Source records
= = = =

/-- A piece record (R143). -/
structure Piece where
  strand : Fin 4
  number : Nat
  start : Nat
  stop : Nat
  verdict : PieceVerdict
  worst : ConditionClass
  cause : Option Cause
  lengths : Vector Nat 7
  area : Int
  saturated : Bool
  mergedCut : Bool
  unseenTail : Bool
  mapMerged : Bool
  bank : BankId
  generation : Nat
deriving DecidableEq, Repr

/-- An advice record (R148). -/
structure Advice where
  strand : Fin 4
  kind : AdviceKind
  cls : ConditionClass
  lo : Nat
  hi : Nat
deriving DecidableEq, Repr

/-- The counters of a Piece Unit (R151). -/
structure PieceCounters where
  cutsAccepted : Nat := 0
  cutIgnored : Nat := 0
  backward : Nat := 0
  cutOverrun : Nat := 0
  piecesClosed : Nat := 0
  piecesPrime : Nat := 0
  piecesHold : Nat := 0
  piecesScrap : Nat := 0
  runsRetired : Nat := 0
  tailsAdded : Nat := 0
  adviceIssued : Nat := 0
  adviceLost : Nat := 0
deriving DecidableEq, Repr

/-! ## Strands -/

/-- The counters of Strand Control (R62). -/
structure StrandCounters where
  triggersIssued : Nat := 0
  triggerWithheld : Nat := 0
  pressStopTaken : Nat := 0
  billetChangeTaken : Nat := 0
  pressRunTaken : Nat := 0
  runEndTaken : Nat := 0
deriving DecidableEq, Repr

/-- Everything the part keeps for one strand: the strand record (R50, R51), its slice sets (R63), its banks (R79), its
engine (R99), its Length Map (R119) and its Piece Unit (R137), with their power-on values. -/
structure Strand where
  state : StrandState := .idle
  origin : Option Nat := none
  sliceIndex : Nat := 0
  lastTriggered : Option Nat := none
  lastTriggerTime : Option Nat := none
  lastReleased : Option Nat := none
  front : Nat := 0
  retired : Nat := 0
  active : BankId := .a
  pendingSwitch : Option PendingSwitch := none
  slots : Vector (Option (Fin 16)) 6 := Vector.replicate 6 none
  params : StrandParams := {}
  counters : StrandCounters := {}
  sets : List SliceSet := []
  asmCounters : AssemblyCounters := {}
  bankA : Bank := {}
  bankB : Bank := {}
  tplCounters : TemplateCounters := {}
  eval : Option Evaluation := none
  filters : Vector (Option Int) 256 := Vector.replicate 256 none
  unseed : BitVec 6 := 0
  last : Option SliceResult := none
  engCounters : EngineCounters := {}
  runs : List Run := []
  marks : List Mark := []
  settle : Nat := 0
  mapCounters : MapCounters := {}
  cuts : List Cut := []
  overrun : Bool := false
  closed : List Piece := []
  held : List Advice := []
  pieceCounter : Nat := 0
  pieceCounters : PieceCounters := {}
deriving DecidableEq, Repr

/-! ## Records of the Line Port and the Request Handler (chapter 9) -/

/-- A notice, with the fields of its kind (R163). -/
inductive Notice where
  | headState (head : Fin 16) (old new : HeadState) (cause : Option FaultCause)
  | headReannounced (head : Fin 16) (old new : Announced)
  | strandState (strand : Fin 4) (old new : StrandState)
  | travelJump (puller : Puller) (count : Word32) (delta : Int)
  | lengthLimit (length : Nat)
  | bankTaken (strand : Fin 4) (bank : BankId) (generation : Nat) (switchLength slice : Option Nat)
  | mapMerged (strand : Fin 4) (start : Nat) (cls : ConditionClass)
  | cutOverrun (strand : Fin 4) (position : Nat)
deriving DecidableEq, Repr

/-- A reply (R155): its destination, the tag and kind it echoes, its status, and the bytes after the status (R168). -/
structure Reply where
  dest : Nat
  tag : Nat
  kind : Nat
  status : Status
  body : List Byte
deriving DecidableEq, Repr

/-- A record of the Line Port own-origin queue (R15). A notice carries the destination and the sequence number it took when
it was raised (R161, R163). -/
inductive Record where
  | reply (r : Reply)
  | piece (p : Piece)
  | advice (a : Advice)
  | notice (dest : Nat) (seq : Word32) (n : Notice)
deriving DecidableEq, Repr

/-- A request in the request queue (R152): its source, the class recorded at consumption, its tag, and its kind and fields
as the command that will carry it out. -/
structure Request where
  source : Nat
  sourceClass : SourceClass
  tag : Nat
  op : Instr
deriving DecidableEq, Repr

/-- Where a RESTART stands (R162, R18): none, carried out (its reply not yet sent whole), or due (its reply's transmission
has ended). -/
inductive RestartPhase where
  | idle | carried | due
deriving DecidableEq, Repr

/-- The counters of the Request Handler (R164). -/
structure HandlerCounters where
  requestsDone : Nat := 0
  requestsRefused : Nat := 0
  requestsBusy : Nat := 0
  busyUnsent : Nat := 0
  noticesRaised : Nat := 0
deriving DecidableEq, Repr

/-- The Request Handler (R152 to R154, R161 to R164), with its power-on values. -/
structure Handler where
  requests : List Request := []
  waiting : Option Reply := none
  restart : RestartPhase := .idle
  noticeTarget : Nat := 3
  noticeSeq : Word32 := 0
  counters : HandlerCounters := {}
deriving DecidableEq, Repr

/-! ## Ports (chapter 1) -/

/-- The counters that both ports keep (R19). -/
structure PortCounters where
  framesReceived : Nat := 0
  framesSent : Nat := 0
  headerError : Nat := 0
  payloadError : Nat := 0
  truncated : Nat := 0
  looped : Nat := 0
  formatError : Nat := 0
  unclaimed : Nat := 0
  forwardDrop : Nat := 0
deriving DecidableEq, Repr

= = = =

(ABOUT THIS EXERCISE): Your answer must be a copy of every line in the data above that holds the string "destination".

(RESULT FOR THIS EXERCISE):
/-- A reply (R155): its destination, the tag and kind it echoes, its status, and the bytes after the status (R168). -/
/-- A record of the Line Port own-origin queue (R15). A notice carries the destination and the sequence number it took when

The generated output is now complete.